多氯联苯（PCBs）是一类持久性内分泌干扰化学物质，由于其广泛分布、亲脂性和生物积累能力，继续对人类和环境健康构成重大风险。特别值得关注的是，在神经发育的关键时期暴露在这种物质中，会对包括听觉处理在内的感觉系统产生长期影响。这篇综述阐述了人类流行病学研究和动物模型的发现，以检查多氯联苯对周围和中枢听觉通路听觉功能的影响。有证据表明，在妊娠期和产后早期接触多氯联苯可导致永久性听觉缺陷。在听觉外周水平，畸变产物耳声发射（dpoae）和听觉脑干反应（ABRs）的减少表明耳蜗外毛细胞功能障碍，可能由氧化应激介导。
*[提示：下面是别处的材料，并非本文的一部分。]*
/-- R4, R9, R14, R17-R19, R46, R47, R65-R68, R72, R88, R89, R91-R93, R121, R122, R133, R134, R138, R148, R153, R170, R174, R185: outside IDLE
the requests of IDLE alone are answered WRONG_STATE; and a request whose arguments are out of range is answered BAD_ARGUMENT, one of IDLE
alone in IDLE, any other in every state. Nothing changes. A count above 32 where one to 32 are meant is refused by log 11. -/
def Obligations.RequestsRefusedByStateOrArguments : Prop :=
  ∀ (c : Instr) (src : Addr) (tag : Tag) (body : List Byte) (s : State), wellFormed c = true → requester c = some (src, tag) →
    requestBody c = some body → Takes s →
    let idleAlone := body.head? ∈ [some 1#8, some 7#8, some 9#8, some 11#8, some 12#8, some 13#8, some 19#8, some 20#8, some 21#8,
      some 24#8, some 31#8]
    (idleAlone → (settle s).rc.state ≠ .idle →
      ∃ t, exec c s = .next t ∧ Answered src tag (body.headD 0) ⟨.wrongState, 0, 0, []⟩ (settle s) t) ∧
    (BadArguments c → (idleAlone → (settle s).rc.state = .idle) →
      ∃ t, exec c s = .next t ∧ Answered src tag (body.headD 0) ⟨.badArgument, 0, 0, []⟩ (settle s) t)

/-! ## The tables -/

/-- R4, R9: SET WINDOW in IDLE and WRITE MAP ENTRIES in any state, with accepted arguments, write their places and nothing else.
That an invalid entry keeps the low bits of its slot is the model's choice (log 13). -/
def Obligations.WindowsAndMapAreWritten : Prop :=
  ∀ (src : Addr) (tag : Tag) (s : State), Takes s →
    (∀ (w k mode : Byte) (base : PieceId) (start : BitVec 16), (settle s).rc.state = .idle → w.toNat < 4 → 4 ≤ k.toNat → k.toNat ≤ 20 →
      base.toNat % 2 ^ k.toNat = 0 → (mode = 0 ∧ start.toNat < 4096 ∨ mode = 1 ∧ start.toNat < 8192) →
      ∃ t, exec (.setWindow src tag w true base k mode start) s = .next t ∧
        Answered src tag 1 ⟨.done, 0, 0, []⟩ (withDs (settle s) { (settle s).ds with
            windows := tput .off (settle s).ds.windows w.toNat
              ⟨true, base, k.toNat, if mode = 0 then .direct else .mapped, start.toNat⟩ }) t) ∧
    (∀ (w k mode : Byte) (base : PieceId) (start : BitVec 16), (settle s).rc.state = .idle → w.toNat < 4 →
      ∃ t, exec (.setWindow src tag w false base k mode start) s = .next t ∧
        Answered src tag 1 ⟨.done, 0, 0, []⟩ (withDs (settle s) { (settle s).ds with
            windows := tput .off (settle s).ds.windows w.toNat
              { tget Window.off (settle s).ds.windows w.toNat with enabled := false } }) t) ∧
    (∀ (first : BitVec 16) (count : Byte) (entries : List (Bool × BitVec 16)), entries.length = countField count →
      entries.length ≤ 32 → first.toNat + entries.length ≤ 8192 → (∀ e ∈ entries, e.1 = true → e.2.toNat < 4096) →
      ∃ t, exec (.writeMapEntries src tag first count entries) s = .next t ∧
        Answered src tag 2 ⟨.done, entries.length, 0, []⟩ (withDs (settle s) { (settle s).ds with
          map := tputRun .off (settle s).ds.map first.toNat (entries.map (fun e => ⟨e.1, e.2.toNat % 4096⟩)) }) t)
在中枢，观察到初级听觉皮层和下丘的改变，包括张力组织破坏，兴奋-抑制失衡和神经可塑性受损。值得注意的是，这种中枢神经的变化可能与abr的异常不成比例，这表明中枢听觉的脆弱性。人类流行病学数据进一步支持这些发现，某些多氯联苯同源物与儿童听力障碍风险显著升高有关。多氯联苯暴露加上越来越普遍的大噪音暴露，导致听觉处理的累积缺陷。总之，这些发现强调了多氯联苯暴露对听觉系统的多层次影响，并强调了进一步研究这些影响背后的分子和电路水平机制的必要性。了解多氯联苯同系物对不同人群听觉系统的作用，对风险评估和指导未来的公共卫生政策具有重要意义。

本文章由计算机程序翻译，如有差异，请以英文原文为准。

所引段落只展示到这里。